The Law and the positions of the parties
[22] Section 101(1) of the Courts of Justice Act, R.S.O. 1990, c. C.43, gives the Court jurisdiction to grant mandatory orders where it finds it is just and convenient. The Court may order such terms as are just: s.101(2).
[23] In determining whether to grant a mandatory order, I must consider the test set out by the Supreme Court of Canada in RJR MacDonald Inc. v. Canada (Attorney General), [1994] 1 S.C.R. 311 at 334:
(i) is there a serious question to be tried?
(ii) will the applicant suffer irreparable harm if the injunction/mandatory order is not granted?
(iii) which of the two parties will suffer greater harm from the granting or refusal of the remedy pending a decision on the merits?
[24] In Hud v. West Nipissing, 2017 ONSC 5984, Karam, J. held that where the moving party is seeking a mandatory order, the court must apply a more stringent test when considering the first factor in RJR: is there a serious question to be tried. In RJR the Supreme Court of Canada held that the first factor of the test is met where the moving party satisfies the low threshold of proving that the case is not frivolous or vexatious. In Hud, Karam, J. held that when seeking a mandatory order, the moving party must meet a higher threshold and show they have a prima facie case and are more likely to be successful: at para. 12.
Does T.O.E. have a prima facie case and is it likely to be successful?
[25] On questioning, I.S. confirmed that it was her intention to redeem the mortgage and continue to reside in Neville Park. She testified that she was ready and able to obtain financing and that she would do whatever it took to retain Neville Park as a home for her and the child. I.S. acknowledged on questioning that she will have to pay T.O.E. at least $791,325.42 to retain Neville Park.

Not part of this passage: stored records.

-- ==== Sys2Proof/Laws/Generation.lean ====
section
/-! SUPPORT. What a generation writes (44_controller.md R134): the store by region, the two time steps, every field of the state
after the poll that generated. -/

namespace Sys2Proof.Machine

open Reference Safety

/-! ## The store by region -/

/-- The persisted counter after its four bytes are written. -/
theorem storedCounter_write (c : Config) (v : Word) {m : Memory} (h : Memory.wf m = true) :
    storedCounter c (Memory.writeAll (cellsAt (c.nvTimeOfs + 4) (be32 v)) m) = v.toNat := by
  have g : ∀ k, k < 4 → Memory.read (c.nvTimeOfs + 4 + k) (Memory.writeAll (cellsAt (c.nvTimeOfs + 4) (be32 v)) m) =
      (be32 v).getD k 0 := by
    intro k hk
    rw [read_writeAll_cellsAt h, if_pos (by rw [be32_length]; omega), Nat.add_sub_cancel_left]
  rw [← wordAt_toNat]
  have g0 := g 0 (by omega)
  simp only [wordAt, g 1 (by omega), g 2 (by omega), g 3 (by omega)]
  rw [show c.nvTimeOfs + 4 = c.nvTimeOfs + 4 + 0 from rfl, g0]
  exact congrArg BitVec.toNat (readBE32_be32 v)

/-- The persisted counter depends on its four bytes alone. -/
theorem storedCounter_congr {c : Config} {m m' : Memory}
    (h : ∀ a, c.nvTimeOfs + 4 ≤ a → a < c.nvTimeOfs + 8 → Memory.read a m = Memory.read a m') :
    storedCounter c m = storedCounter c m' := by
  simp only [storedCounter, h (c.nvTimeOfs + 4) (by omega) (by omega), h (c.nvTimeOfs + 5) (by omega) (by omega),
    h (c.nvTimeOfs + 6) (by omega) (by omega), h (c.nvTimeOfs + 7) (by omega) (by omega)]

/-- The secret depends on the length byte and the secret region alone. -/
theorem storedSecret_congr {c : Config} {m m' : Memory} (hl : Memory.read c.nvLenOfs m = Memory.read c.nvLenOfs m')
    (h : ∀ a, c.nvSecretOfs ≤ a → a < c.nvSecretOfs + 64 → Memory.read a m = Memory.read a m') :
    storedSecret c m = storedSecret c m' := by
  simp only [storedSecret, hl]
  refine List.map_congr_left fun i hi => ?_
  rw [List.mem_range] at hi
  exact h _ (by omega) (by omega)

theorem read_writeAll_outside {a b : Nat} {v : List Byte} {m : Memory} (h : Memory.wf m = true)
    (hb : ¬ (a ≤ b ∧ b < a + v.length)) : Memory.read b (Memory.writeAll (cellsAt a v) m) = Memory.read b m := by
  rw [read_writeAll_cellsAt h, if_neg hb]

/-- The last-password region after the password is written. -/
theorem storedPassword_write (c : Config) (pw : Vector Byte 6) {m : Memory} (h : Memory.wf m = true) :
    storedPassword c (Memory.writeAll (cellsAt c.nvPwOfs pw.toList) m) = pw.toList := by
  apply List.ext_getElem
  · simp [storedPassword]
  · intro i h1 h2
    have hi : i < 6 := by simpa using h2
    simp only [storedPassword, List.getElem_map, List.getElem_range, read_writeAll_cellsAt h]
    rw [if_pos (by simp; omega), show c.nvPwOfs + i - c.nvPwOfs = i by omega, List.getD_eq_getElem?_getD,
      List.getElem?_eq_getElem h2]
    rfl

/-! ## The time step of a generation -/

/-- What the time step leaves: the time buffer of some counter, and nothing else but the clock's answers, the draw counter, the
store and its log. -/
def timed (c : Word) (answers : List ClockBytes) (draws : Nat) (nv : Memory) (log : List Host.Cell) (s : State) : State :=
  { s with
    tcount := c, tbuf := timeBuffer c, tbufValid := true, clockAnswers := answers, draws := draws, nv := nv, storeLog := log }

/-- With the external clock (R127): the store is neither read nor written. -/
theorem generateTime_ext_eq {s : State} (h : s.cfg.timeSrc = .ext) :
    ∃ answer rest n c, generateTime s = .ok (timed c rest n s.nv s.storeLog s) ∧
      (s.clockAnswers = answer :: rest ∨ (s.clockAnswers = [] ∧ rest = [])) ∧
      (∀ c', bcdCounter answer = some c' → c = c') := by
  obtain ⟨b, rest, n, hb, -, ha⟩ := clockRead_eq s
  obtain ⟨c, hc, he⟩ := tcBcdBody_eq b { s with clockAnswers := rest, draws := n }
  exact ⟨b, rest, _, c, by rw [generateTime_ext h, hb, he]; rfl, ha, hc⟩

/-- With the monotonic counter, not exhausted (43_timecounter.md R124). -/
theorem generateTime_mono_eq {s : State} (h : s.cfg.timeSrc = .mono) (hl : LegalLayout s.cfg)
    (hc : storedCounter s.cfg s.nv ≠ 2 ^ 32 - 1) :
    generateTime s = .ok (timed (wordAt (s.cfg.nvTimeOfs + 4) s.nv) s.clockAnswers s.draws
      (Memory.writeAll (cellsAt (s.cfg.nvTimeOfs + 4) (be32 (wordAt (s.cfg.nvTimeOfs + 4) s.nv + 1))) s.nv)
      (s.storeLog ++ cellsAt (s.cfg.nvTimeOfs + 4) (be32 (wordAt (s.cfg.nvTimeOfs + 4) s.nv + 1))) s) := by
  have hw : wordAt (counterAddr s) s.nv ≠ 0xFFFFFFFF := fun hw => hc (by
    rw [← wordAt_toNat, show wordAt (s.cfg.nvTimeOfs + 4) s.nv = 0xFFFFFFFF from hw]
    rfl)
  rw [generateTime_mono h, tcMonoBody_ok hl.timeInside hw]
  rfl

theorem generateTime_exhausted {s : State} (h : s.cfg.timeSrc = .mono) (hl : LegalLayout s.cfg)
    (hc : storedCounter s.cfg s.nv = 2 ^ 32 - 1) : generateTime s = .error (.raise .counterExhausted) := by
  rw [generateTime_mono h, tcMonoBody_exhausted hl.timeInside]
  apply BitVec.eq_of_toNat_eq
  rw [← wordAt_toNat] at hc
  exact hc

/-- The next counter does not wrap. -/
theorem nextCounter_toNat {c : Config} {m : Memory} (h : storedCounter c m ≠ 2 ^ 32 - 1) :
    (wordAt (c.nvTimeOfs + 4) m + 1).toNat = storedCounter c m + 1 := by
  have hlt := storedCounter_lt c m
  rw [BitVec.toNat_add, wordAt_toNat]
  show (storedCounter c m + 1) % 2 ^ 32 = _
  omega

/-! ## The state after a generation -/

theorem afterGeneration_nv (s u : State) :
    (afterGeneration s u).nv = Memory.writeAll (cellsAt u.cfg.nvPwOfs (afterGeneration s u).pw.toList) u.nv := rfl

theorem afterGeneration_storeLog (s u : State) :
    (afterGeneration s u).storeLog = u.storeLog ++ cellsAt u.cfg.nvPwOfs (afterGeneration s u).pw.toList := rfl

/-- The fields a generation leaves, from a time step that left the secret as it was. -/
theorem afterGeneration_fields {s : State} {c : Word} {answers : List ClockBytes} {draws : Nat} {nv : Memory}
    {log : List Host.Cell} (hk : storedSecret s.cfg nv = storedSecret s.cfg s.nv) :
    Generation s (afterGeneration s (timed c answers draws nv log s)) c := by
  have hd : (afterGeneration s (timed c answers draws nv log s)).dout =
      generationMac (storedSecret s.cfg s.nv) (timeBuffer c) := by
    rw [← hk]
    rfl
  have hkl := storedSecret_length s.cfg s.nv
  refine ⟨rfl, rfl, rfl, hd, rfl, rfl, ⟨rfl, ?_, ?_, ?_, ?_⟩, ?_, ?_, ⟨?_, ?_⟩, rfl, rfl, rfl, rfl,
    ⟨rfl, rfl, rfl, rfl, rfl, rfl, rfl, rfl, rfl⟩⟩
  · show (finish (hashHolding _)).blk = _
    rw [finish_eq]
    rfl
  · show (finish (hashHolding _)).ofs = _
    rw [finish_eq]
  · show (finish (hashHolding _)).bits = _
    rw [finish_bits]
    simp only [hashHolding]
    rw [outerMessage_length (by rw [show (timed c answers draws nv log s).cfg = s.cfg from rfl]; exact storedSecret_length _ _)]
    rfl
  · have : (afterGeneration s (timed c answers draws nv log s)).dout =
        digestBytes (afterGeneration s (timed c answers draws nv log s)).hash.h := by
      have hk' : (storedSecret s.cfg nv).length ≤ 64 := by rw [hk]; exact hkl
      show generationMac (storedSecret s.cfg nv) (timeBuffer c) = digestBytes (finish (hashHolding (outerMessage
        (storedSecret s.cfg nv) (digestBytes (finish (hashHolding (innerMessage (storedSecret s.cfg nv) (timeBuffer c)))).h)))).h
      rw [← generationMac_eq hk', finish_holding (m := outerMessage _ _) (by rw [outerMessage_length hk']; omega)]
    rw [this, digestBytes_toList]
  · show (truncWindow _ _).toNat = _
    rw [truncWindow_toNat]
    rfl
  · show (BitVec.ofNat 32 _).toNat = _
    rw [BitVec.toNat_ofNat]
    show (afterGeneration s (timed c answers draws nv log s)).truncP.toNat % 1000000 % 2 ^ 32 = _
    omega
  · show decimalValue (renderPassword _).toList = (BitVec.ofNat 32 _).toNat
    rw [decimalValue_renderPassword (Nat.mod_lt _ (by decide)), BitVec.toNat_ofNat]
    show (afterGeneration s (timed c answers draws nv log s)).truncP.toNat % 1000000 =
      (afterGeneration s (timed c answers draws nv log s)).truncP.toNat % 1000000 % 2 ^ 32
    omega
  · exact renderPassword_digits _

end Sys2Proof.Machine
end

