-- ==== Sys2Proof/Tests/Slice0.lean ====
section
/-! SUPPORT. Small tests of the model: ill-formed terms refused, every constructor decoded from a word written out from
30_encoding.md, at most two single-step tests per frame with the expected values of 95_test_vectors.md (named in each comment),
and the witnesses that the hypotheses of the statements can be met. -/

set_option Elab.async false

namespace Sys2Proof.Tests

open Sys2Proof.Machine Sys2Proof.Safety

/-! ## Well-formedness: format L carries at most 255 data bytes (30_encoding.md R67) -/

theorem test_wf_shaUpdate : (Instr.shaUpdate (List.replicate 256 0)).wellFormed = false := by decide +kernel
theorem test_wf_macInit : (Instr.macInit (List.replicate 256 0)).wellFormed = false := by decide +kernel
theorem test_wf_macUpdate : (Instr.macUpdate (List.replicate 256 0)).wellFormed = false := by decide +kernel
theorem test_wf_macFinal : (Instr.macFinal (List.replicate 256 0)).wellFormed = false := by decide +kernel
theorem test_wf_hostProvision : (Instr.hostProvision (List.replicate 256 0)).wellFormed = false := by decide +kernel
theorem test_wf_longest : (Instr.shaUpdate (List.replicate 255 0)).wellFormed = true := by decide +kernel

/-! ## Decoding: words written out from the encodings of 30_encoding.md R66 to R72 -/

theorem test_decode_shaReset : decode [0b00000001] = .frame .shaReset [] := by decide
theorem test_decode_shaUpdate : decode [0b00000010, 0b00000011, 0x61, 0x62, 0x63, 0x03] = .frame (.shaUpdate [0x61, 0x62, 0x63]) [0x03] := by
  decide
theorem test_decode_shaDigest : decode [0b00000011] = .frame .shaDigest [] := by decide
theorem test_decode_macInit : decode [0b00010001, 0b00000010, 0x4A, 0x65] = .frame (.macInit [0x4A, 0x65]) [] := by decide
theorem test_decode_macUpdate : decode [0b00010010, 0b00000000, 0x21] = .frame (.macUpdate []) [0x21] := by decide
theorem test_decode_macFinal : decode [0b00010011, 0b00000001, 0x6B] = .frame (.macFinal [0x6B]) [] := by decide
theorem test_decode_otpTrunc : decode [0b00100001] = .frame .otpTrunc [] := by decide
theorem test_decode_tcBcd :
    decode [0b00110001, 0x30, 0x31, 0x23, 0x05, 0x13, 0x02, 0x09] = .frame (.tcBcd ⟨0x30, 0x31, 0x23, 0x05, 0x13, 0x02, 0x09⟩) [] := by
  decide
theorem test_decode_tcMono : decode [0b00110010] = .frame .tcMono [] := by decide
theorem test_decode_ctlPoll : decode [0b01000001, 0b00000110] = .frame (.ctlPoll 0b00000110) [] := by decide
theorem test_decode_hostProvision : decode [0b01010001, 0b00000001, 0x78] = .frame (.hostProvision [0x78]) [] := by decide
theorem test_decode_hostSetTime :
    decode [0b01010010, 0x00, 0x00, 0x00, 0x01, 0x01, 0x01, 0x00] = .frame (.hostSetTime ⟨0x00, 0x00, 0x00, 0x01, 0x01, 0x01, 0x00⟩) [] := by
  decide
theorem test_decode_hostSetCounter : decode [0b01010011, 0x01, 0x02, 0x03, 0x04] = .frame (.hostSetCounter 0x01020304) [] := by decide
theorem test_decode_illegal : decode [0x00, 0x41] = .illegalOpcode 0x00 [0x41] ∧ decode [0xFF] = .illegalOpcode 0xFF [] := by decide
theorem test_decode_incomplete : decode [] = .incomplete ∧ decode [0x53, 1, 2, 3] = .incomplete ∧ decode [0x51] = .incomplete := by
  decide
/-- The table's numbering: byte 0 is bits 7 to 0 of the word. -/
theorem test_decode_tableWord : decodeTableWord 40 0x0403020153 = some (.hostSetCounter 0x01020304) ∧
    decodeTableWord 8 0x02 = some (.shaUpdate []) := by
  decide +kernel
/-- `01 02 03 61 62 63 03` is 3 frames (95_test_vectors.md L3-1). -/
theorem test_splitFrames : splitFrames [0x01, 0x02, 0x03, 0x61, 0x62, 0x63, 0x03] =
    ([.instr .shaReset, .instr (.shaUpdate [0x61, 0x62, 0x63]), .instr .shaDigest], []) := by
  decide
/-- The textual form of 30_encoding.md R83, and `press` of R84. -/
theorem test_text : (Instr.tcBcd ⟨0x30, 0x31, 0x23, 0x05, 0x13, 0x02, 0x09⟩).text = "tc.bcd x'30312305130209'" ∧
    Pseudo.press.expand = [.ctlPoll 0x06] := by
  decide

/-! ## Small states -/

/-- ASCII bytes. -/
def ascii (t : String) : List Byte := t.toList.map fun c => BitVec.ofNat 8 c.toNat

/-- The secret of RFC 6238's tests. -/
def seed : List Byte := ascii "12345678901234567890"

/-- The reset state with the monotonic counter, and the 8 bytes of the time region as given. -/
def monoState (region : List Byte) : State :=
  State.initial { Config.standard with timeSrc := .mono } (Memory.writeAll (cellsAt 65 region) [])

/-- The reset state with a clock that can be set. -/
def clockState : State := State.initial { Config.standard with hasSetTime := true } []

/-- The reset state with a message being hashed. -/
def hashing (m : List Byte) : State := { State.reset with hash := hashHolding m }

/-- The reset state with a MAC in progress. -/
def macing (key m : List Byte) : State :=
  { State.reset with hash := hashHolding (keyBlock key 0x36 ++ m), mphase := .inner }

/-- HMAC-SHA1 of counter 1 under `seed` (95_test_vectors.md L2-O1). -/
def mac1 : Digest :=
  #v[0x75, 0xA4, 0x8A, 0x19, 0xD4, 0xCB, 0xE1, 0x00, 0x64, 0x4E, 0x8A, 0xC1, 0x39, 0x7E, 0xEA, 0x74, 0x7A, 0x2D, 0x33, 0xAB]

/-- The state after the press of 95_test_vectors.md L3-4, without its provisioning: the password of counter 1 to be typed. -/
def typing : State :=
  { monoState [0, 0, 0, 0, 0, 0, 0, 2] with
    hash := { State.reset.hash with phase := .final }
    mphase := .done
    dout := mac1
    doutValid := true
    truncP := 0x41397EEA
    code := 287082
    pw := #v[0x32, 0x38, 0x37, 0x30, 0x38, 0x32]
    pwValid := true
    tbuf := #v[0, 0, 0, 0, 0, 0, 0, 1]
    tcount := 1
    tbufValid := true
    cstate := .sending
    hold := 255 }

/-- The state after a frame that ends in a next state. -/
def after (i : Instr) (s : State) : State :=
  match exec i s with
  | .next t => t
  | .fault _ => s
  | .refused _ => s

/-- The frame ends in a next state. -/
def ends (i : Instr) (s : State) : Bool :=
  match exec i s with
  | .next _ => true
  | .fault _ => false
  | .refused _ => false

theorem exec_after {i : Instr} {s : State} (h : ends i s = true) : exec i s = .next (after i s) := by
  unfold ends at h
  unfold after
  split at h
  · next t ht => rw [ht]
  · cases h
  · cases h

theorem runFrames_after {i : Instr} {s : State} (h : ends i s = true) : runFrames [i] s = .next (after i s) := by
  simp [runFrames, exec_after h]

/-- The state after a step that ends in a next state. -/
def stepped (s : State) : Option State :=
  match step s with
  | .next t => some t
  | .fault _ => none
  | .refused _ => none

/-- Hexadecimal digits as a number. -/
def asNat (bs : List Byte) : Nat := bs.foldl (fun n b => 256 * n + b.toNat) 0

/-! ## Single steps -/

/-- L2-S6. -/
theorem test_shaReset : (after .shaReset State.reset).status = 0x00000001 ∧
    (after .shaReset State.reset).hash.h = #v[0x67452301, 0xEFCDAB89, 0x98BADCFE, 0x10325476, 0xC3D2E1F0] := by
  decide

/-- L2-S6. -/
theorem test_shaUpdate_abc : (after (.shaUpdate (ascii "abc")) (hashing [])).hash.ofs = 3 ∧
    (after (.shaUpdate (ascii "abc")) (hashing [])).hash.bits = 0x0018 ∧
    (after (.shaUpdate (ascii "abc")) (hashing [])).hash.blk.toList.take 4 = [0x61, 0x62, 0x63, 0x00] := by
  decide +kernel

/-- L2-S7. -/
theorem test_shaUpdate_uninit : (after (.shaUpdate (ascii "a")) State.reset).fault = 0x0201 := by decide +kernel

/-- L1-2, L2-S6. -/
theorem test_shaDigest_abc : asNat (after .shaDigest (hashing (ascii "abc"))).dout.toList = 0xa9993e364706816aba3e25717850c26c9cd0d89d ∧
    (after .shaDigest (hashing (ascii "abc"))).status = 0x00000012 := by
  decide +kernel

/-- L2-S2, 56 bytes: the length field does not fit. -/
theorem test_shaDigest_two_blocks : asNat (after .shaDigest (hashing (List.replicate 56 0x61))).dout.toList =
    0xc2db330f6083854c99d4b5bfb6e8f29f201be699 := by
  decide +kernel

/-- L2-M10. -/
theorem test_macInit : (after (.macInit (List.replicate 20 0x0B)) State.reset).hash.h =
      #v[0x064c662a, 0xcc6ed1b0, 0x6cfa9ab0, 0x042f137f, 0xcea570eb] ∧
    (after (.macInit (List.replicate 20 0x0B)) State.reset).status = 0x00000005 := by
  decide +kernel

/-- L2-M12. -/
theorem test_macInit_long : (after (.macInit (List.replicate 65 0)) State.reset).fault = 0x1103 := by decide +kernel

/-- L2-M10. -/
theorem test_macUpdate : (after (.macUpdate (ascii "Hi There")) (macing (List.replicate 20 0x0B) [])).hash.bits = 0x0240 ∧
    (after (.macUpdate (ascii "Hi There")) (macing (List.replicate 20 0x0B) [])).hash.ofs = 8 := by
  decide +kernel

/-- L2-M12. -/
theorem test_macUpdate_idle : (after (.macUpdate (ascii "a")) State.reset).fault = 0x1204 := by decide +kernel

/-- L1-3. -/
theorem test_macFinal : asNat (after (.macFinal (List.replicate 20 0x0B)) (macing (List.replicate 20 0x0B) (ascii "Hi There"))).dout.toList =
    0xb617318655057264e28bc0b6fb378c8ef146be00 := by
  decide +kernel

/-- L2-M12: KEY_TOO_LONG is tested before MAC_NOT_ACTIVE. -/
theorem test_macFinal_long : (after (.macFinal (List.replicate 65 0)) State.reset).fault = 0x1303 := by decide +kernel

/-- L2-O1, mask 1. -/
theorem test_otpTrunc : (after .otpTrunc { State.reset with dout := mac1, doutValid := true }).truncP = 0x41397EEA ∧
    (after .otpTrunc { State.reset with dout := mac1, doutValid := true }).pw.toList = ascii "287082" := by
  decide +kernel

/-- L2-O1, mask 0. -/
theorem test_otpTrunc_unmasked :
    (after .otpTrunc { State.reset with cfg := { Config.standard with truncMask := false }, dout := mac1, doutValid := true }).pw.toList =
      ascii "770730" := by
  decide +kernel

/-- L2-T3. -/
theorem test_tcBcd : (after (.tcBcd ⟨0x30, 0x31, 0x23, 0x05, 0x13, 0x02, 0x09⟩) State.reset).tcount = 41152263 ∧
    (after (.tcBcd ⟨0x30, 0x31, 0x23, 0x05, 0x13, 0x02, 0x09⟩) State.reset).tbuf = #v[0, 0, 0, 0, 0x02, 0x73, 0xEF, 0x07] := by
  decide +kernel

/-- L2-T13 day 0, L2-T14 a nibble above 9. -/
theorem test_tcBcd_odd : (after (.tcBcd ⟨0x00, 0x00, 0x00, 0x01, 0x00, 0x01, 0x00⟩) State.reset).tcount = 31553280 ∧
    (after (.tcBcd ⟨0x5A, 0x00, 0x00, 0x01, 0x01, 0x01, 0x00⟩) State.reset).tcount = 31556162 := by
  decide +kernel

/-- L2-C4. -/
theorem test_tcMono : (after .tcMono (monoState [0x12, 0x34, 0x56, 0x78, 0, 0, 0, 7])).tcount = 7 ∧
    (after .tcMono (monoState [0x12, 0x34, 0x56, 0x78, 0, 0, 0, 7])).nv =
      [(65, 0x12), (66, 0x34), (67, 0x56), (68, 0x78), (69, 0), (70, 0), (71, 0), (72, 8)] := by
  decide +kernel

/-- L2-C3. -/
theorem test_tcMono_exhausted : (after .tcMono (monoState [])).fault = 0x3208 := by decide +kernel

/-- L2-K1: the generation with the length clamped to 64. -/
theorem test_ctlPoll_generate :
    let t := after (.ctlPoll 0x06) { monoState [0, 0, 0, 0, 0, 0, 0, 0] with cstate := .waiting }
    t.pw.toList = ascii "954550" ∧ t.status = 0xff00027a ∧ t.nv.drop 7 =
      [(72, 1), (73, 0x39), (74, 0x35), (75, 0x34), (76, 0x35), (77, 0x35), (78, 0x30)] := by
  decide +kernel

/-- L3-4: the first report types '2'. -/
theorem test_ctlPoll_keyDown : (after (.ctlPoll 0x07) typing).reports = [#v[0, 0, 0x1F, 0, 0, 0, 0, 0]] ∧
    (after (.ctlPoll 0x07) typing).status = 0xfe00137a := by
  decide +kernel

[26] T.O.E. argues that the evidence of I.S.’s admissions prove it has a prima facie case. I.S. testified she will do whatever it takes to retain Neville Park. She acknowledges she will have to pay T.O.E. at least $791,325.42 regardless of the outcome of the trial. If the Minutes are upheld, I.S. will have to pay T.O.E. $791,325.42 to redeem the mortgage pursuant to s. 62(c)(ii) of the Minutes. If the Minutes are set aside, I.S. will have to pay the full value of the mortgage, $1,187,000.00 to retain Neville Park.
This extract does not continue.